======== RECORD EXCERPTS
-- ==== Sys2Proof/Decode.lean ====
section
/-! DEFINITION. Bit-field extraction, byte order, the dispatch table, the decoder and the encoder
(30_encoding.md R53-R90). -/

namespace Sys2Proof

/-! ### ModRM fields (R55) -/

/-- `mod(m) = m[7:6]` (30_encoding.md R55). -/
def modOf (m : Byte) : ModField := m.extractLsb' 6 2

/-- `reg(m) = m[5:3]` (30_encoding.md R55). -/
def regOf (m : Byte) : RegCode := m.extractLsb' 3 3

/-- `rm(m) = m[2:0]` (30_encoding.md R55). -/
def rmOf (m : Byte) : RegCode := m.extractLsb' 0 3

/-- The ModRM byte with the given fields (30_encoding.md R55, the layout `| mod | reg | rm |`). -/
def modRMByte (mod : ModField) (reg rm : RegCode) : Byte := (mod ++ reg ++ rm : BitVec (2 + 3 + 3))

/-! ### Byte order (R58) -/

/-- `le16(lo, hi) = hi * 256 + lo` (30_encoding.md R58). -/
def le16 (lo hi : Byte) : Word := (hi ++ lo : BitVec (8 + 8))

/-- The byte of a word that stands at the lower stream offset (20_memory.md R43). -/
def lowByte (v : Word) : Byte := v.extractLsb' 0 8

/-- The byte of a word that stands at the higher stream offset (20_memory.md R43). -/
def highByte (v : Word) : Byte := v.extractLsb' 8 8

/-! ### Addressing forms (R68, R72) -/

/-- `eaBase(mod, rm)`, the base table under mod in 0, 1, 2 (30_encoding.md R68). Under mod = 3 the r/m operand is a
register and the table does not apply. -/
def eaBase (mod : ModField) (rm : RegCode) : EaBase :=
  match rm.toNat with
  | 0 => .bxSi
  | 1 => .bxDi
  | 2 => .bpSi
  | 3 => .bpDi
  | 4 => .si
  | 5 => .di
  | 6 => if mod = 0 then .direct else .bp
  | _ => .bx

/-- `dispLen(mod, rm)`, the stream bytes the r/m operand takes after the ModRM byte (30_encoding.md R72). -/
def dispLen (mod : ModField) (rm : RegCode) : Nat :=
  if mod = 0 then (if rm = 6 then 2 else 0)
  else if mod = 1 then 1
  else if mod = 2 then 2
  else 0

/-- `immLen(w)` (30_encoding.md R64, R82). -/
def immLen : Width → Nat
  | .w8 => 1
  | .w16 => 2

/-! ### The dispatch table (R79, R80) -/

/-- The eight rows of the dispatch table (30_encoding.md R80). The byte values not shown by a worked example of the
source are general knowledge of the 8086, as the spec marks them. PRESUMED (the spec's G2, D2), unsafe: log 5. The third
column is d; in the rows other than RM_REG, where R80 has '-', its `false` is the model's filler, which nothing reads.
DESIGN CHOICE, safe: log 18. -/
def dispatchTable : List DispatchRow :=
  [ ⟨0xFF, 0x88, ⟨.rmReg, .w8, false, true, .mov⟩⟩,
    ⟨0xFF, 0x89, ⟨.rmReg, .w16, false, true, .mov⟩⟩,
    ⟨0xFF, 0x8A, ⟨.rmReg, .w8, true, true, .mov⟩⟩,
    ⟨0xFF, 0x8B, ⟨.rmReg, .w16, true, true, .mov⟩⟩,
    ⟨0xF8, 0xB0, ⟨.immReg, .w8, false, false, .mov⟩⟩,
    ⟨0xF8, 0xB8, ⟨.immReg, .w16, false, false, .mov⟩⟩,
    ⟨0xFF, 0xC6, ⟨.immRm, .w8, false, true, .mov⟩⟩,
    ⟨0xFF, 0xC7, ⟨.immRm, .w16, false, true, .mov⟩⟩ ]

/-- The row covers the first byte. -/
def DispatchRow.covers (r : DispatchRow) (b0 : Byte) : Bool := b0 &&& r.mask == r.pattern

/-- `DISPATCH[b0]`; `none` is NULL, an unassigned first byte (30_encoding.md R80, R87). -/
def dispatch (b0 : Byte) : Option Descriptor :=
  (dispatchTable.find? (fun r => r.covers b0)).map (fun r => r.desc)

/-- The register code of an immediate-to-register opcode byte, `b0[2:0]` (30_encoding.md R81). -/
def opcodeReg (b0 : Byte) : RegCode := b0.extractLsb' 0 3

/-- `length(b0, m)` (30_encoding.md R82), from the descriptor and the ModRM fields. -/
def Descriptor.length (desc : Descriptor) (mod : ModField) (rm : RegCode) : Nat :=
  match desc.cls with
  | .rmReg => 2 + dispLen mod rm
  | .immReg => 1 + immLen desc.w
  | .immRm => 2 + dispLen mod rm + immLen desc.w

/-! ### The decoder (R53, R69-R75, R84) -/

/-- Why the bytes at an offset are no complete instruction. -/
inductive DecodeError where
  /-- There is no byte at all. -/
  | noByte
  /-- The first byte has no descriptor (30_encoding.md R87). -/
  | unassigned
  /-- The bytes end before the instruction does (30_encoding.md R86). `immRmModRM` is the ModRM byte where one was
  read for a C6 or C7: its refusal checks come before the length check (60_exceptions.md R123). -/
  | truncated (immRmModRM : Option Byte)
deriving DecidableEq, Repr

/-- The addressing-mode resolver on the bytes after the ModRM byte: the r/m operand and the bytes left, or `none`
where the displacement or address is cut off (30_encoding.md R69-R75). -/
def resolveRm (mod : ModField) (rm : RegCode) (bs : List Byte) : Option (RmOperand × List Byte) :=
  if mod = 0 then
    if rm = 6 then
      match bs with
      | lo :: hi :: rest => some (.direct (le16 lo hi), rest)
      | _ => none
    else some (.noDisp (eaBase mod rm), bs)
  else if mod = 1 then
    match bs with
    | d :: rest => some (.disp8 (eaBase mod rm) d, rest)
    | _ => none
  else if mod = 2 then
    match bs with
    | lo :: hi :: rest => some (.disp16 (eaBase mod rm) (le16 lo hi), rest)
    | _ => none
  else some (.reg rm, bs)

/-- The instruction of class `RM_REG` with the given descriptor flags (40_mov_rm_reg.md R101-R104). -/
def rmRegInstr (w : Width) (d : Bool) (reg : RegCode) (rm : RmOperand) : Instr :=
  match w, d with
  | .w8, false => .movRm8R8 reg rm
  | .w16, false => .movRm16R16 reg rm
  | .w8, true => .movR8Rm8 reg rm
  | .w16, true => .movR16Rm16 reg rm

/-- The instruction of class `IMM_REG` from its opcode byte and the bytes after it (41_mov_imm_reg.md R106). -/
def decodeImmReg (w : Width) (b0 : Byte) (bs : List Byte) : Except DecodeError (Instr × List Byte) :=
  match w, bs with
  | .w8, v :: rest => .ok (.movR8Imm8 (opcodeReg b0) v, rest)
  | .w16, lo :: hi :: rest => .ok (.movR16Imm16 (opcodeReg b0) (le16 lo hi), rest)
  | _, _ => .error (.truncated none)

/-- The instruction of class `RM_REG` from its ModRM byte and the bytes after it (40_mov_rm_reg.md R100). -/
def decodeRmReg (w : Width) (d : Bool) (m : Byte) (bs : List Byte) : Except DecodeError (Instr × List Byte) :=
  match resolveRm (modOf m) (rmOf m) bs with
  | some (rm, rest) => .ok (rmRegInstr w d (regOf m) rm, rest)
  | none => .error (.truncated none)

/-- The instruction of class `IMM_RM` from its ModRM byte and the bytes after it (42_mov_imm_rm.md R110). -/
def decodeImmRm (w : Width) (m : Byte) (bs : List Byte) : Except DecodeError (Instr × List Byte) :=
  match resolveRm (modOf m) (rmOf m) bs with
  | some (rm, rest) =>
    match w, rest with
    | .w8, v :: rest' => .ok (.movRm8Imm8 (regOf m) rm v, rest')
    | .w16, lo :: hi :: rest' => .ok (.movRm16Imm16 (regOf m) rm (le16 lo hi), rest')
    | _, _ => .error (.truncated (some m))
  | none => .error (.truncated (some m))

/-- The decoder: the instruction at the front of a byte sequence and the bytes after it, or why there is none. One
shared routine reads the descriptor (30_encoding.md R79, R84). The refusals of R111 and R112 are no part of it: they
belong to the meanings of C6 and C7, which hold the parameters. -/
def decode (bs : List Byte) : Except DecodeError (Instr × List Byte) :=
  match bs with
  | [] => .error .noByte
  | b0 :: rest =>
    match dispatch b0 with
    | none => .error .unassigned
    | some desc =>
      match desc.cls with
      | .immReg => decodeImmReg desc.w b0 rest
      | .rmReg =>
        match rest with
        | [] => .error (.truncated none)
        | m :: rest' => decodeRmReg desc.w desc.d m rest'
      | .immRm =>
        match rest with
        | [] => .error (.truncated none)
        | m :: rest' => decodeImmRm desc.w m rest'

/-- The longest admitted instruction, in bytes (30_encoding.md R54; 42_mov_imm_rm.md R114). -/
def maxInstrLength : Nat := 6

/-- The bytes of a number, lowest first: the first byte of an instruction is the table's bits 7..0. -/
def bytesOfNat : Nat → Nat → List Byte
  | 0, _ => []
  | k + 1, w => BitVec.ofNat 8 w :: bytesOfNat k (w / 256)

/-- The six bytes that begin with the `nbits` low bits of `w`; every higher bit is 0. -/
def tableBytes (nbits w : Nat) : List Byte := bytesOfNat maxInstrLength (w % 2 ^ nbits)

/-- The instruction the decoder reads from a word numbered as spec/opcode_table.json numbers it. -/
def decodeTableWord (nbits w : Nat) : Option Instr :=
  match decode (tableBytes nbits w) with
  | .ok (i, _) => some i
  | .error _ => none

/-! ### The encoder (R53, R55, R80) -/

/-- The rm code of a base (30_encoding.md R68). -/
def EaBase.rmCode : EaBase → RegCode
  | .bxSi => 0
  | .bxDi => 1
  | .bpSi => 2
  | .bpDi => 3
  | .si => 4
  | .di => 5
  | .bp => 6
  | .direct => 6
  | .bx => 7

/-- The ModRM `mod` field of an r/m operand (30_encoding.md R56, R69-R74). -/
def RmOperand.modField : RmOperand → ModField
  | .reg _ => 3
  | .direct _ => 0
  | .noDisp _ => 0
  | .disp8 _ _ => 1
  | .disp16 _ _ => 2

/-- The ModRM `rm` field of an r/m operand (30_encoding.md R68-R74). -/
def RmOperand.rmField : RmOperand → RegCode
  | .reg code => code
  | .direct _ => 6
  | .noDisp base => base.rmCode
  | .disp8 base _ => base.rmCode
  | .disp16 base _ => base.rmCode

/-- The bytes of a 16-bit field in stream order (20_memory.md R43). -/
def wordBytes (v : Word) : List Byte := [lowByte v, highByte v]

/-- The displacement or address bytes after the ModRM byte (30_encoding.md R59-R61, R64). -/
def RmOperand.dispBytes : RmOperand → List Byte
  | .reg _ => []
  | .direct addr => wordBytes addr
  | .noDisp _ => []
  | .disp8 _ d => [d]
  | .disp16 _ d => wordBytes d

/-- The ModRM byte and the displacement bytes of an r/m operand with the given `reg` field (30_encoding.md R53). -/
def encodeModRM (reg : RegCode) (rm : RmOperand) : List Byte :=
  modRMByte rm.modField reg rm.rmField :: rm.dispBytes

/-- The bytes of an instruction (30_encoding.md R53, R80). -/
def encode : Instr → List Byte
  | .movRm8R8 reg rm => 0x88 :: encodeModRM reg rm
  | .movRm16R16 reg rm => 0x89 :: encodeModRM reg rm
  | .movR8Rm8 reg rm => 0x8A :: encodeModRM reg rm
  | .movR16Rm16 reg rm => 0x8B :: encodeModRM reg rm
  | .movR8Imm8 reg imm => [0b10110#5 ++ reg, imm]
  | .movR16Imm16 reg imm => (0b10111#5 ++ reg : BitVec (5 + 3)) :: wordBytes imm
  | .movRm8Imm8 regField rm imm => 0xC6 :: (encodeModRM regField rm ++ [imm])
  | .movRm16Imm16 regField rm imm => 0xC7 :: (encodeModRM regField rm ++ wordBytes imm)

end Sys2Proof
end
================
• DIRECTIONS FOR THIS TASK
Look above for the line that contains "(40_mov_rm_reg.md R101-R104). -/". Starting there, transcribe every line exactly until you have copied the line that contains "b0 :: rest =>".

• YOUR SOLUTION
/-- The instruction of class `RM_REG` with the given descriptor flags (40_mov_rm_reg.md R101-R104). -/
def rmRegInstr (w : Width) (d : Bool) (reg : RegCode) (rm : RmOperand) : Instr :=
  match w, d with
  | .w8, false => .movRm8R8 reg rm
  | .w16, false => .movRm16R16 reg rm
  | .w8, true => .movR8Rm8 reg rm
  | .w16, true => .movR16Rm16 reg rm

/-- The instruction of class `IMM_REG` from its opcode byte and the bytes after it (41_mov_imm_reg.md R106). -/
def decodeImmReg (w : Width) (b0 : Byte) (bs : List Byte) : Except DecodeError (Instr × List Byte) :=
  match w, bs with
  | .w8, v :: rest => .ok (.movR8Imm8 (opcodeReg b0) v, rest)
  | .w16, lo :: hi :: rest => .ok (.movR16Imm16 (opcodeReg b0) (le16 lo hi), rest)
  | _, _ => .error (.truncated none)

/-- The instruction of class `RM_REG` from its ModRM byte and the bytes after it (40_mov_rm_reg.md R100). -/
def decodeRmReg (w : Width) (d : Bool) (m : Byte) (bs : List Byte) : Except DecodeError (Instr × List Byte) :=
  match resolveRm (modOf m) (rmOf m) bs with
  | some (rm, rest) => .ok (rmRegInstr w d (regOf m) rm, rest)
  | none => .error (.truncated none)

/-- The instruction of class `IMM_RM` from its ModRM byte and the bytes after it (42_mov_imm_rm.md R110). -/
def decodeImmRm (w : Width) (m : Byte) (bs : List Byte) : Except DecodeError (Instr × List Byte) :=
  match resolveRm (modOf m) (rmOf m) bs with
  | some (rm, rest) =>
    match w, rest with
    | .w8, v :: rest' => .ok (.movRm8Imm8 (regOf m) rm v, rest')
    | .w16, lo :: hi :: rest' => .ok (.movRm16Imm16 (regOf m) rm (le16 lo hi), rest')
    | _, _ => .error (.truncated (some m))
  | none => .error (.truncated (some m))

/-- The decoder: the instruction at the front of a byte sequence and the bytes after it, or why there is none. One
shared routine reads the descriptor (30_encoding.md R79, R84). The refusals of R111 and R112 are no part of it: they
belong to the meanings of C6 and C7, which hold the parameters. -/
def decode (bs : List Byte) : Except DecodeError (Instr × List Byte) :=
  match bs with
  | [] => .error .noByte
  | b0 :: rest =>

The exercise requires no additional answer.